Look through the data below and extract, unchanged, the lines from the one that contains "cyc : ∀ s, I" to the one that contains "exact ⟨this.1, this.2.1⟩", both included.

======== Records provided ========

theorem DotOnly.same {s t} (h : DotOnly s t) : SameMem s t := ⟨h.ram, h.prg, h.chr, h.mem, h.oam, h.dma⟩

theorem ReadsOnly.same {s t} (h : ReadsOnly s t) : SameMem s t := ⟨h.ram, h.prg, h.chr, h.mem, by rw [h.spr], h.dma⟩

theorem Blind.calm {f : State → State} (b : Blind f) (s) (hb : (f s).bus = s.bus) : Calm s (f s) :=
  ⟨b.schedule s, hb, by rw [b.clock s], by rw [b.clock s], by rw [b.clock s], by rw [b.dividers s], fun u => by cases u <;> simp [State.unit, b.cpuUnit s, b.ppuUnit s, b.soundUnit s]⟩

theorem consume_calm (u s) : Calm s (consume u s) := by
  cases u <;> exact ⟨rfl, rfl, rfl, rfl, rfl, rfl, fun u => by cases u <;> exact ⟨rfl, rfl, rfl⟩⟩

theorem consume_same (u s) : SameMem s (consume u s) := by cases u <;> exact ⟨rfl, rfl, rfl, rfl, rfl, rfl⟩

/-- With an empty schedule the next event is the default one. -/
theorem default_cases {s : State} {e rest} (hs : s.schedule = []) (h : nextEvent s s.schedule = (some e, rest)) : rest = [] ∧ (e = .emit ∨ ∃ u, e = .unit u) := by
  rw [hs] at h
  simp only [nextEvent, Prod.mk.injEq] at h
  refine ⟨h.2.symm, ?_⟩
  have h := h.1
  unfold defaultEvent at h
  split at h
  · cases h; exact .inr ⟨_, rfl⟩
  · split at h
    · cases h; exact .inl rfl
    · cases h

theorem setSchedule_nil {s : State} (h : s.schedule = []) : s.setSchedule [] = s := by cases s; cases h; rfl

theorem fire_calm {T e s t} (he : e = .emit ∨ e = .unit .ppu ∨ e = .unit .sound) (h : fire T e s = .next t) :
    Calm s t ∧ (noExternal s.bus = true → SameMem s t ∧ SameButtons s t) := by
  rcases he with rfl | rfl | rfl
  · have := emit_counts (guarded_next h).1; exact ⟨this.calm, fun _ => ⟨this.same, this.buttons⟩⟩
  · have h := (guarded_next h).1; cases h
    refine ⟨(consume_calm .ppu s).trans (Blind.calm ppuHandler_dot.blind _ (ppuHandler_bus _)), fun hb => ?_⟩
    have d := ppuHandler_dot.only (consume .ppu s) (plainSignals_of_noExternal hb)
    exact ⟨(consume_same .ppu s).trans d.same, .of_pads d.pads⟩
  · have h := (guarded_next h).1; cases h
    refine ⟨(consume_calm .sound s).trans (Blind.calm (f := soundTick) (fun c s => afterSound_blind _ c s) _ (soundTick_bus _)), fun hb => ?_⟩
    have hp := plainSignals_of_noExternal hb
    exact ⟨(consume_same .sound s).trans (afterSound_readsOnly (s := consume .sound s) hp (Config.soundStep (consume .sound s).sound)).same, by
      obtain ⟨f, hf⟩ := afterSound_plain (s := consume .sound s) hp (Config.soundStep (consume .sound s).sound)
      show SameButtons s (afterSoundVia quietRun _ _)
      rw [hf]; exact ⟨rfl, rfl⟩⟩

/-- Invariants of an instruction's run while nothing is scheduled. -/
structure CalmInvariant (I : State → Prop) (T : Table) : Prop where
  other : ∀ e s t, I s → s.schedule = [] → (e = .emit ∨ e = .unit .ppu ∨ e = .unit .sound) → fire T e s = .next t → I t
  tick : ∀ k ∈ T, ∀ lat s, I s → s.schedule = [] → I (k.act lat s).state ∧ (k.act lat s).state.schedule = []
  eng : ∀ s e, I s → I (setEng e s)
  cyc : ∀ s, I s → I ((consume .cpu s).mapCpu Cpu.tick)
  dma : ∀ p k d s, I s → s.dma ≠ .idle → I (dmaTick p k d s)
  setDma : ∀ d s, I s → s.dma ≠ .idle → I (s.setDma d)

theorem dmaTick_schedule (p k d s) : (dmaTick p k d s).schedule = s.schedule := by
  unfold dmaTick; split; exact stepDma_schedule _ _; dsimp only; split
  · rw [stepDma_schedule]; exact (busRead_blind _).schedule _
  · rw [stepDma_schedule]; exact (busWrite_blind _ _).schedule _

theorem run_calm_inv {T i} {I : State → Prop} (hI : CalmInvariant I T) {s t} (hs : I s) (hsch : s.schedule = []) (h : run i T s = .next t) : I t ∧ t.schedule = [] := by
  unfold run at h
  split at h
  · have key : ∀ n s t, I s → s.schedule = [] → (∃ op k l, s.cpu.eng = .inInstr op k l) → runTicks T n s = .next t → I t ∧ t.schedule = [] := by
      intro n s t hs hsch he h
      have := (runTicks_invariant (T := T) (I := fun s => I s ∧ s.schedule = [] ∧ ((∃ op k l, s.cpu.eng = .inInstr op k l) ∨ s.cpu.eng = .boundary)) ?_ ?_ ?_ ⟨hs, hsch, .inl he⟩ ?_ h)
      · exact ⟨this.1, this.2.1⟩
      · rintro s e rest t ⟨hs, hsch, he⟩ hne hnc hf
        obtain ⟨rfl, hc⟩ := default_cases hsch hne
        rw [setSchedule_nil hsch] at hf
        have hc : e = .emit ∨ e = .unit .ppu ∨ e = .unit .sound := by
          rcases hc with h | ⟨u, rfl⟩
          · exact .inl h
          · cases u
            · exact absurd rfl hnc
            · exact .inr (.inl rfl)
            · exact .inr (.inr rfl)
        exact ⟨hI.other _ _ _ hs hsch hc hf, (fire_calm hc hf).1.schedule.trans hsch, by rw [(fire_quiet hnc hf).cpu]; exact he⟩
      · rintro s rest ⟨hs, hsch, he⟩ hn
        rw [hsch] at hn
        simp only [nextEvent, Prod.mk.injEq] at hn
        rw [← hn.2, setSchedule_nil hsch]; exact ⟨hs, hsch, he⟩
      · rintro s rest t ⟨hs, hsch, he⟩ ha hne hf
        obtain ⟨rfl, -⟩ := default_cases hsch hne
        rw [setSchedule_nil hsch] at hf
        have hf := (guarded_next hf).1
        rcases he with ⟨op, k, l, he⟩ | he
        · have h0 : I ((consume .cpu s).mapCpu Cpu.tick) := hI.cyc _ hs
          have hsc0 : ((consume .cpu s).mapCpu Cpu.tick).schedule = [] := hsch
          have heng : ((consume .cpu s).mapCpu Cpu.tick).cpu.eng = .inInstr op k l := he
          have hE : ∀ t, engineTick T ((consume .cpu s).mapCpu Cpu.tick) = .next t → I t ∧ t.schedule = [] ∧ ((∃ op k l, t.cpu.eng = .inInstr op k l) ∨ t.cpu.eng = .boundary) := by
            intro t h
            simp only [engineTick, heng, instrTick, runTick] at h
            cases hk : T[k-2]? with
            | none => rw [hk] at h; cases h; exact ⟨hI.eng _ _ h0, hsc0, .inr rfl⟩
            | some q =>
              rw [hk] at h
              have := hI.tick q (List.mem_of_getElem? hk) l _ h0 hsc0
              dsimp only at h
              cases ht : q.act l ((consume .cpu s).mapCpu Cpu.tick) with
              | more l' u => rw [ht] at h this; cases h; exact ⟨hI.eng _ _ this.1, this.2, .inl ⟨_, _, _, rfl⟩⟩
              | done u => rw [ht] at h this; cases h; exact ⟨hI.eng _ _ this.1, this.2, .inr rfl⟩
          unfold unitStep at hf
          unfold cpuHandler at hf
          dsimp only at hf
          split at hf
          · rename_i hd
            cases hf
            exact ⟨hI.dma _ _ _ _ h0 (by rw [hd]; exact fun h => by cases h), by rw [dmaTick_schedule]; exact hsc0, by rw [dmaTick_cpu]; exact .inl ⟨op, k, l, he⟩⟩
          · rename_i hd
            split at hf
            · exact hE t hf
            · cases hf
              exact ⟨hI.dma _ _ _ _ (hI.setDma _ _ h0 (by rw [hd]; exact fun h => by cases h)) (fun h => by cases h),
                by unfold startDma; rw [dmaTick_schedule]; exact hsc0, by rw [startDma_cpu]; exact .inl ⟨op, k, l, he⟩⟩
          · exact hE t hf
        · rw [he] at ha; cases ha
      · obtain ⟨op, k, l, he⟩ := he; rw [he]; rfl
    exact key _ (start i s) _ (hI.eng _ _ hs) hsch ⟨_, _, _, rfl⟩ h
  · cases h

========

§ Solution below
  cyc : ∀ s, I s → I ((consume .cpu s).mapCpu Cpu.tick)
  dma : ∀ p k d s, I s → s.dma ≠ .idle → I (dmaTick p k d s)
  setDma : ∀ d s, I s → s.dma ≠ .idle → I (s.setDma d)

theorem dmaTick_schedule (p k d s) : (dmaTick p k d s).schedule = s.schedule := by
  unfold dmaTick; split; exact stepDma_schedule _ _; dsimp only; split
  · rw [stepDma_schedule]; exact (busRead_blind _).schedule _
  · rw [stepDma_schedule]; exact (busWrite_blind _ _).schedule _

theorem run_calm_inv {T i} {I : State → Prop} (hI : CalmInvariant I T) {s t} (hs : I s) (hsch : s.schedule = []) (h : run i T s = .next t) : I t ∧ t.schedule = [] := by
  unfold run at h
  split at h
  · have key : ∀ n s t, I s → s.schedule = [] → (∃ op k l, s.cpu.eng = .inInstr op k l) → runTicks T n s = .next t → I t ∧ t.schedule = [] := by
      intro n s t hs hsch he h
      have := (runTicks_invariant (T := T) (I := fun s => I s ∧ s.schedule = [] ∧ ((∃ op k l, s.cpu.eng = .inInstr op k l) ∨ s.cpu.eng = .boundary)) ?_ ?_ ?_ ⟨hs, hsch, .inl he⟩ ?_ h)
      · exact ⟨this.1, this.2.1⟩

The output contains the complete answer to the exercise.